By Chuck Mikolajczak
NEW YORK (Reuters) - Equities retreated from highs on Wednesday after a U.S. tax plan disappointed, while the Canadian dollar and Mexican peso weakened against the greenback on the possibility of a U.S. withdrawal from the North American Free Trade Agreement.
Wall Street gave up gains after U.S. President Donald Trump proposed slashing tax rates for businesses and on overseas corporate profits returned to the country in a long-awaited plan greeted as an opening manoeuvre by his fellow Republicans in Congress.
The plan would cut the income tax rate paid by public corporations to 15 percent from 35 and reduce the top tax rate assessed on pass-through businesses, including small partnerships and sole proprietorships, to 15 percent from 39.6.
"The key question really is what is doable from a budgetary and political perspective in Congress and this is going to be a bit of an uphill fight to get this plan enacted into law," said David Lefkowitz, senior equity strategist at UBS Wealth Management Americas in New York.
"At the end of the day, earnings for any particular company are going to be the biggest driver."
Thermo Fisher Electron, up 5.8 percent, was the top boost to the benchmark S&P index while Dow component United Technologies gained 1.1 percent after results.
The U.S. dollar retreated from highs against major rivals in the wake of the tax plan but strengthened against both the Mexican peso and Canadian dollar after a senior Trump administration official said a draft executive order to withdraw the United States from the North American Free Trade Agreement is under consideration.
The Dow Jones Industrial Average fell 21.03 points, or 0.1 percent, to end at 20,975.09, the S&P 500 lost 1.16 points, or 0.05 percent, to 2,387.45 and the Nasdaq Composite dropped 0.27 point to 6,025.23.
The Mexican peso weakened 1.85 percent versus the U.S. dollar at 19.20 pesos while the Canadian dollar weakened 0.31 percent versus the greenback at 1.36 per U.S. dollar.
The main Mexican and Canadian share indexes both fell more than half a percent.
European shares are at 20-month highs after a three-day rally sparked by centrist Emmanuel Macron's win in the first round of French presidential elections, which considerably lessened the risk of a French exit from the euro zone.

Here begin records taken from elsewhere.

-- ==== Sys2Proof/Machine/Operands.lean ====
section
/-! DEFINITION. Operand forms: g-register sources with their T and K bits (03 R50, R51, R60), bound ports (05 R110),
immediates under PFX (03 R54), and branch targets (03 R49). -/

namespace Sys2Proof.Machine

/-- A source field: its register, T and K, and the number EMPTY reports for it: 0 a, 1 b, 2 c, 3 data (03 R60). -/
structure Field where
  reg : Reg
  t : Bool
  k : Bool
  ix : Nat
  deriving DecidableEq, Repr

/-- A mode-bearing source as a field (03 R50). -/
def srcField (x : Src) (ix : Nat) : Field := ⟨x.reg, x.mode.getLsbD 1, x.mode.getLsbD 0, ix⟩

/-- A source without mode bits, read as with mode 0b00. -/
def plainField (r : Reg) (ix : Nat) : Field := ⟨r, false, false, ix⟩

/-- What reading the sources of an instruction gives (03 R60 step 4). -/
inductive Reads where
  /-- Every source is there: the values in field order, and the registers that retirement consumes or, for ports, pops. -/
  | ok (vals : List Word) (consume : BitVec 16)
  /-- A field with T = 1 names an empty register: EMPTY with this value. -/
  | empty (eval : Word)
  /-- A source is empty and no field traps: the process waits for this register. -/
  | wait (r : Reg)
  /-- A port traps (05 R110, 07 R215): the cause and its value. -/
  | trap (cause : Nat) (eval : Word)
  /-- A port is read or written against its direction (07 R215). -/
  | illegal
  deriving DecidableEq, Repr

/-- Whether a source is there, and its value. -/
def State.source (s : State) (p : Proc) (r : Reg) : PortHead :=
  match p.portOf r with
  | some _ => s.portHead p (r.toNat - 8)
  | none => if p.full r then .elem (p.reg r) else .empty

/-- Whether a register can be written: a port needs room for the push. -/
def State.sink (s : State) (p : Proc) (r : Reg) : PortHead :=
  match p.portOf r with
  | some _ => s.portRoom p (r.toNat - 8)
  | none => .elem 0

/-- Whether a port traps. -/
def PortHead.traps : PortHead → Bool
  | .trap _ _ => true
  | _ => false

/-- The value of a port's head or of a full register. -/
def PortHead.value : PortHead → Word
  | .elem v => v
  | _ => 0

/-- The registers that fields consume, and the bound ports they pop (03 R51, 05 R110). -/
def consumeMask (p : Proc) (fs : List Field) : BitVec 16 :=
  fs.foldl (fun m f => if f.k || (p.portOf f.reg).isSome then m ||| regBit f.reg else m) 0

/-- Reads the sources of an instruction, and checks the ports among the registers it writes, in the order of R60: a port used against its
direction is ILLEGAL, then comes EMPTY, then the wait, and last the trap of a port (03 R50, R51, R60; 05 R110). -/
def State.readFields (s : State) (p : Proc) (fs : List Field) (dsts : List Reg) : Reads :=
  let heads := fs.map (fun f => (f, s.source p f.reg))
  let ports := (dsts.map (s.sink p)) ++ (heads.map Prod.snd)
  if ports.any (fun h => h == .illegal) then .illegal
  else
    match heads.find? (fun h => h.1.t && h.2 == .empty) with
    | some (f, _) => .empty (BitVec.ofNat 64 (f.ix * 16 + f.reg.toNat))
    | none =>
      match heads.find? (fun h => h.2 == .empty) with
      | some (f, _) => .wait f.reg
      | none =>
        match ports.find? PortHead.traps with
        | some (.trap c v) => .trap c v
        | _ => .ok (heads.map (fun h => h.2.value)) (consumeMask p fs)

/-- Registers whose port cannot take a push yet (05 R110). -/
def State.cannotWrite (s : State) (p : Proc) (dsts : List Reg) : Option Reg := dsts.find? (fun r => s.sink p r == .empty)

/-- Reads the sources of an instruction (03 R60 step 4) and, when every one is there, goes on with their values. The
process traps, or waits to try the instruction again, otherwise. -/
def State.issue (s : State) (k : Nat) (p : Proc) (fs : List Field) (dsts : List Reg)
    (go : List Word → BitVec 16 → State) : State :=
  match s.readFields p fs dsts with
  | .trap c v => s.raise k c v
  | .illegal => s.illegal k
  | .empty v => s.raise k causeEmpty v
  | .wait r => s.waitReg k r
  | .ok vals c =>
    match s.cannotWrite p dsts with
    | some r => s.park k (.reg r.toNat)
    | none => go vals c

/-- A destination of a long-latency producer: a fourth producer waits until one of three is done (06 R139). -/
def State.issueFill (s : State) (k : Nat) (p : Proc) (fs : List Field) (d : Reg)
    (go : List Word → BitVec 16 → State) : State :=
  s.issue k p fs (if d = 0 then [] else [d]) (fun vals c =>
    if d ≠ 0 ∧ 3 ≤ (p.cell d).out then s.park k (.reg d.toNat) else go vals c)

/-- An instruction that computes one result from two sources and retires (05 R112 and others). -/
def State.compute2 (s : State) (k : Nat) (p : Proc) (d : Reg) (a b : Src) (f : Word → Word → Word) : State :=
  s.issue k p [srcField a 0, srcField b 1] [d] (fun vals c => s.retire k c [(d, f (vals.getD 0 0) (vals.getD 1 0))])

/-- An instruction that computes one result from one source and retires. -/
def State.compute1 (s : State) (k : Nat) (p : Proc) (d : Reg) (a : Src) (f : Word → Word) : State :=
  s.issue k p [srcField a 0] [d] (fun vals c => s.retire k c [(d, f (vals.getD 0 0))])

/-! ### Immediates and targets -/

/-- An immediate sign-extended to 64 bits. -/
def sext {n : Nat} (x : BitVec n) : Word := x.signExtend 64

/-- An immediate zero-extended to 64 bits. -/
def zext {n : Nat} (x : BitVec n) : Word := x.zeroExtend 64

/-- The immediate that PFX payloads and imm16 assemble, and its width (03 R54): imm16 alone, one payload above it, or two. -/
def assembled (pfx : List (BitVec 16)) (i : BitVec 16) : Word × Nat :=
  match pfx with
  | [] => (zext i, 16)
  | [x] => (zext (x ++ i), 32)
  | x :: y :: _ => (zext (x ++ y ++ i), 48)

/-- The immediate of ADDI and MULI: sign-extended from its highest assembled bit (03 R54). -/
def signedImm (pfx : List (BitVec 16)) (i : BitVec 16) : Word :=
  match pfx with
  | [] => sext i
  | [x] => sext (x ++ i)
  | x :: y :: _ => sext (x ++ y ++ i)

/-- The immediate of ANDI, ORI and XORI: zero-extended (03 R54). -/
def unsignedImm (pfx : List (BitVec 16)) (i : BitVec 16) : Word := (assembled pfx i).1

/-- A branch target: an offset in words from the branch word, modulo the ISTORE (03 R49). -/
def target {n : Nat} (pc : BitVec 16) (o : BitVec n) : BitVec 16 := pc + (o.signExtend 16 <<< 2)

/-- A retiring instruction that goes to an address (05 R126, R127), which also writes registers. -/
def State.retireTo (s : State) (k : Nat) (consume : BitVec 16) (ws : List (Reg × Word)) (pc : BitVec 16) : State :=
  (s.retire k consume ws).modProc k (fun q => { q with pc := pc })

/-- A register-indirect target (03 R49): misaligned raises MISALIGN, beyond the ISTORE LOAD_FAULT. DESIGN CHOICE (log 47): one that is both raises
MISALIGN; the spec gives no order. -/
def State.jumpTo (s : State) (k : Nat) (consume : BitVec 16) (ws : List (Reg × Word)) (t : Word) : State :=
  if t.toNat % 4 ≠ 0 then s.raise k causeMisalign t
  else if 0x10000 ≤ t.toNat then s.raise k causeLoadFault t
  else s.retireTo k consume ws (BitVec.ofNat 16 t.toNat)

end Sys2Proof.Machine
end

Higher-than-expected earnings have also supported gains.
The pan-European FTSEurofirst 300 index rose 0.4 percent, after touching its highest level since August 2015. MSCI's gauge of stocks across the globe gained 0.07 percent after hitting a high of 457.45 to set a record for a third straight session.
Overall, first-quarter earnings for STOXX 600 companies were expected to rise 5.5 percent, according to Thomson Reuters data. In comparison, S&P 500 companies in the U.S. are expected to show 11.8 percent earnings growth expected for the quarter.
The euro was down 0.16 percent to $1.0908 after strengthening more than 2 percent in the prior two sessions in the wake of the first round of French elections.
U.S. Treasury prices rose after the tax announcement, reversing steep losses sustained in the last few sessions. Benchmark 10-year notes last rose 7/32 in price to yield 2.304 percent, from 2.329 percent late on Tuesday.
Investors were also looking ahead to Thursday's policy meeting of the European Central Bank.
While no changes are expected, policymakers see scope for sending a small signal in June towards reducing monetary stimulus, according to sources, another factor underpinning the single currency.